### [Exercise instructions]
Please repeat the records exactly from their first line, finishing at the line containing "tests an operand" and including it.

### [Material shown]

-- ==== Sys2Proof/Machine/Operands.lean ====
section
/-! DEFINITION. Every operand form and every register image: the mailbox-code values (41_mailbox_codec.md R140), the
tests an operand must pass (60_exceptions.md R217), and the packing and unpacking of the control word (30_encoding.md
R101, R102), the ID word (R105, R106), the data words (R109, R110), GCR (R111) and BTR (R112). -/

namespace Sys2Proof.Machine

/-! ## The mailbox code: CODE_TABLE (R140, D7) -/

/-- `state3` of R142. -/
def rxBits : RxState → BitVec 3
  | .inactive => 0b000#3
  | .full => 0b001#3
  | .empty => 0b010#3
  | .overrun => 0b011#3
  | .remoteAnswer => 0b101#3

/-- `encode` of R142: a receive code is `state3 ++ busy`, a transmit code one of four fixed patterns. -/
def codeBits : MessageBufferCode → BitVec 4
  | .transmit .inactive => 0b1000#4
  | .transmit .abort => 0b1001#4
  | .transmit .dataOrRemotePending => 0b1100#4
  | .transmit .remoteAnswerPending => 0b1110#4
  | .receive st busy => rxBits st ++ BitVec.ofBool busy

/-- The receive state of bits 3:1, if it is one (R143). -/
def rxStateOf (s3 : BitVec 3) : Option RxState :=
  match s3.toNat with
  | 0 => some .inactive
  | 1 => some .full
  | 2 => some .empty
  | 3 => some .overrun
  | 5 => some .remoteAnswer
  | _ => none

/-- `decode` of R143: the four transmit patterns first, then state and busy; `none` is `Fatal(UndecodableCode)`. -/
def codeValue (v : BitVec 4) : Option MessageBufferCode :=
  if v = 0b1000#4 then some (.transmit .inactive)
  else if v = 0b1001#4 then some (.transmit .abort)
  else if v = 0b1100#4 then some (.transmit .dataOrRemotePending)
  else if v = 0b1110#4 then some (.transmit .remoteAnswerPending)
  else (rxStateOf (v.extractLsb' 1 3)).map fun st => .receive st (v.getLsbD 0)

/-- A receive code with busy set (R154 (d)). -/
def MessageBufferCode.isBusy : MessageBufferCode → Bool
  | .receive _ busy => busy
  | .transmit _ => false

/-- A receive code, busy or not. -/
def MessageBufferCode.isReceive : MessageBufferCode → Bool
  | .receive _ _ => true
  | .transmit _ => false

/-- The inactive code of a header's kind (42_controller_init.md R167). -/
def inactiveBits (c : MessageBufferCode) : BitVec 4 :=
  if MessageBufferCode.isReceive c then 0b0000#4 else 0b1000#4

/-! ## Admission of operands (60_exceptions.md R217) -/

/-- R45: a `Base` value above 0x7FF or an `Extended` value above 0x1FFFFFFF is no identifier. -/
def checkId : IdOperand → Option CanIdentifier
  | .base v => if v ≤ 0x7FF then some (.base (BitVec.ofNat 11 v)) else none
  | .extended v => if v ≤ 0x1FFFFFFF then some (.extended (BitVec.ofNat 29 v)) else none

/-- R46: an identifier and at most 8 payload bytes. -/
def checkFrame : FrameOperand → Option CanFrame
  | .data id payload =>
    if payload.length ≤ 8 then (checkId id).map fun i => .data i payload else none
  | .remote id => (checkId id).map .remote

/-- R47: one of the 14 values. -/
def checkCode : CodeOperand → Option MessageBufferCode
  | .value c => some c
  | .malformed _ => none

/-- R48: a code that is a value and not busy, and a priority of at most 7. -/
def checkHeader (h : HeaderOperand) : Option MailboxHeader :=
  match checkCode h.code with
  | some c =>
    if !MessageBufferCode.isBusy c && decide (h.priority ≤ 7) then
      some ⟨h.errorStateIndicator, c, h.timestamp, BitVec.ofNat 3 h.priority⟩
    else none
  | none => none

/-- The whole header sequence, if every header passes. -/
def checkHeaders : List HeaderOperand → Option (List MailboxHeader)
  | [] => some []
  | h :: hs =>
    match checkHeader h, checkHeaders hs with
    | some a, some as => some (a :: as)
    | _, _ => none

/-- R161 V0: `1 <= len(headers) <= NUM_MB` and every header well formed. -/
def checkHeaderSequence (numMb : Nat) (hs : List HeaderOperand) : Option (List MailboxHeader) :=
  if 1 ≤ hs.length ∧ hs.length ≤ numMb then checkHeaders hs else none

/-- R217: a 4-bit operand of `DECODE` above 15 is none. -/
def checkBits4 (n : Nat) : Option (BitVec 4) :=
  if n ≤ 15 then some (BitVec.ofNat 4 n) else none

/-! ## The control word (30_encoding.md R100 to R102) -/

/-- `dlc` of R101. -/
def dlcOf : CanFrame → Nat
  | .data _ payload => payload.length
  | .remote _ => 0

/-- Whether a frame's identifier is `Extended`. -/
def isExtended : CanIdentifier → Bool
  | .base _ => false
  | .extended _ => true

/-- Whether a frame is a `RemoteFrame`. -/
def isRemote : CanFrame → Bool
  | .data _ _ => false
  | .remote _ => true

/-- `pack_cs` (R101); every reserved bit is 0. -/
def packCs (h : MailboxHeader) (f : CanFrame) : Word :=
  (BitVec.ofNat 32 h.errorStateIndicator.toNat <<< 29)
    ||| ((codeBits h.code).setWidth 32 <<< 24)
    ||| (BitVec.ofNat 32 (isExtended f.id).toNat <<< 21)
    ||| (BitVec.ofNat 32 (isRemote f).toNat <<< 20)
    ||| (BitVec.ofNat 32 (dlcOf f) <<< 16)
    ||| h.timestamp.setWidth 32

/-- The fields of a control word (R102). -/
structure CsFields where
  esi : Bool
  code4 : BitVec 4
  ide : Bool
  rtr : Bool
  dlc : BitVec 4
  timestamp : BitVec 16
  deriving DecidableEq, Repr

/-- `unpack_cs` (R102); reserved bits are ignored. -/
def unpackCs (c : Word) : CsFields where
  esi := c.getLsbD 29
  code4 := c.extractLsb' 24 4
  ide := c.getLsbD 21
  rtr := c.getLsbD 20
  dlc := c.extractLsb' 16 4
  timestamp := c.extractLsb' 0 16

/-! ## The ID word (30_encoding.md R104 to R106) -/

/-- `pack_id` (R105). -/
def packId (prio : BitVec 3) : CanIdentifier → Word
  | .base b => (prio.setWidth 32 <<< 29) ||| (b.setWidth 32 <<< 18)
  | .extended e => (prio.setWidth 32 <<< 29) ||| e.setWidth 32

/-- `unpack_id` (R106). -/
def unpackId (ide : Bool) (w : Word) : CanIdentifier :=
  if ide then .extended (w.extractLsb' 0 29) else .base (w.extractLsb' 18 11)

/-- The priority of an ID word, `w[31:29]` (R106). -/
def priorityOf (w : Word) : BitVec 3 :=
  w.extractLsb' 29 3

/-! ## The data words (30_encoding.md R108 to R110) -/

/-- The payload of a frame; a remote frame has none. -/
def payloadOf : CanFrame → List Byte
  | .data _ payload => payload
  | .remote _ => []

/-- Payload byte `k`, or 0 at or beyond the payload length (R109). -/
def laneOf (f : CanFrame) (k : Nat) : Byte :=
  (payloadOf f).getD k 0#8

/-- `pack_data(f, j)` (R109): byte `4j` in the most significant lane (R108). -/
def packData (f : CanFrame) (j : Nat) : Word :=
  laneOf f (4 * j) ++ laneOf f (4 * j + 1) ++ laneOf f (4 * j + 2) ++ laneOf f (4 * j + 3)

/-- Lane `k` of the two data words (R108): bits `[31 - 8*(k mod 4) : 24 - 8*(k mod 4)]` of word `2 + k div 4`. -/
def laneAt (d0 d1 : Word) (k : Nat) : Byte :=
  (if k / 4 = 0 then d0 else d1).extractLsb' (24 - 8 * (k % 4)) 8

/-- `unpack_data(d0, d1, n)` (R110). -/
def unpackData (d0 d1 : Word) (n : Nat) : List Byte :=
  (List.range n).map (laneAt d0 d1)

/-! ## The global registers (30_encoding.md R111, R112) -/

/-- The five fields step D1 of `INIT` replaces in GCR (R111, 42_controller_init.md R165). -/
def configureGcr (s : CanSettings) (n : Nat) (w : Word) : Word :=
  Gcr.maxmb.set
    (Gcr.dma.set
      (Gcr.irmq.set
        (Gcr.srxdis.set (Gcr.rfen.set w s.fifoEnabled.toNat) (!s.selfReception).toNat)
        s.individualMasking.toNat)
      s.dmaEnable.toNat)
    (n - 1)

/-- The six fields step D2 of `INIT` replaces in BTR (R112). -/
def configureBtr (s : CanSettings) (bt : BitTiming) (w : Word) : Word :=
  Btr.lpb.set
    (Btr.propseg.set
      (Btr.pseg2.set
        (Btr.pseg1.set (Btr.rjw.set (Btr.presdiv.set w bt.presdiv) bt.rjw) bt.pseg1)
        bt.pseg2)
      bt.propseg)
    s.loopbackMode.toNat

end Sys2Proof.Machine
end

### [Your solution]
-- ==== Sys2Proof/Machine/Operands.lean ====
section
/-! DEFINITION. Every operand form and every register image: the mailbox-code values (41_mailbox_codec.md R140), the
tests an operand must pass (60_exceptions.md R217), and the packing and unpacking of the control word (30_encoding.md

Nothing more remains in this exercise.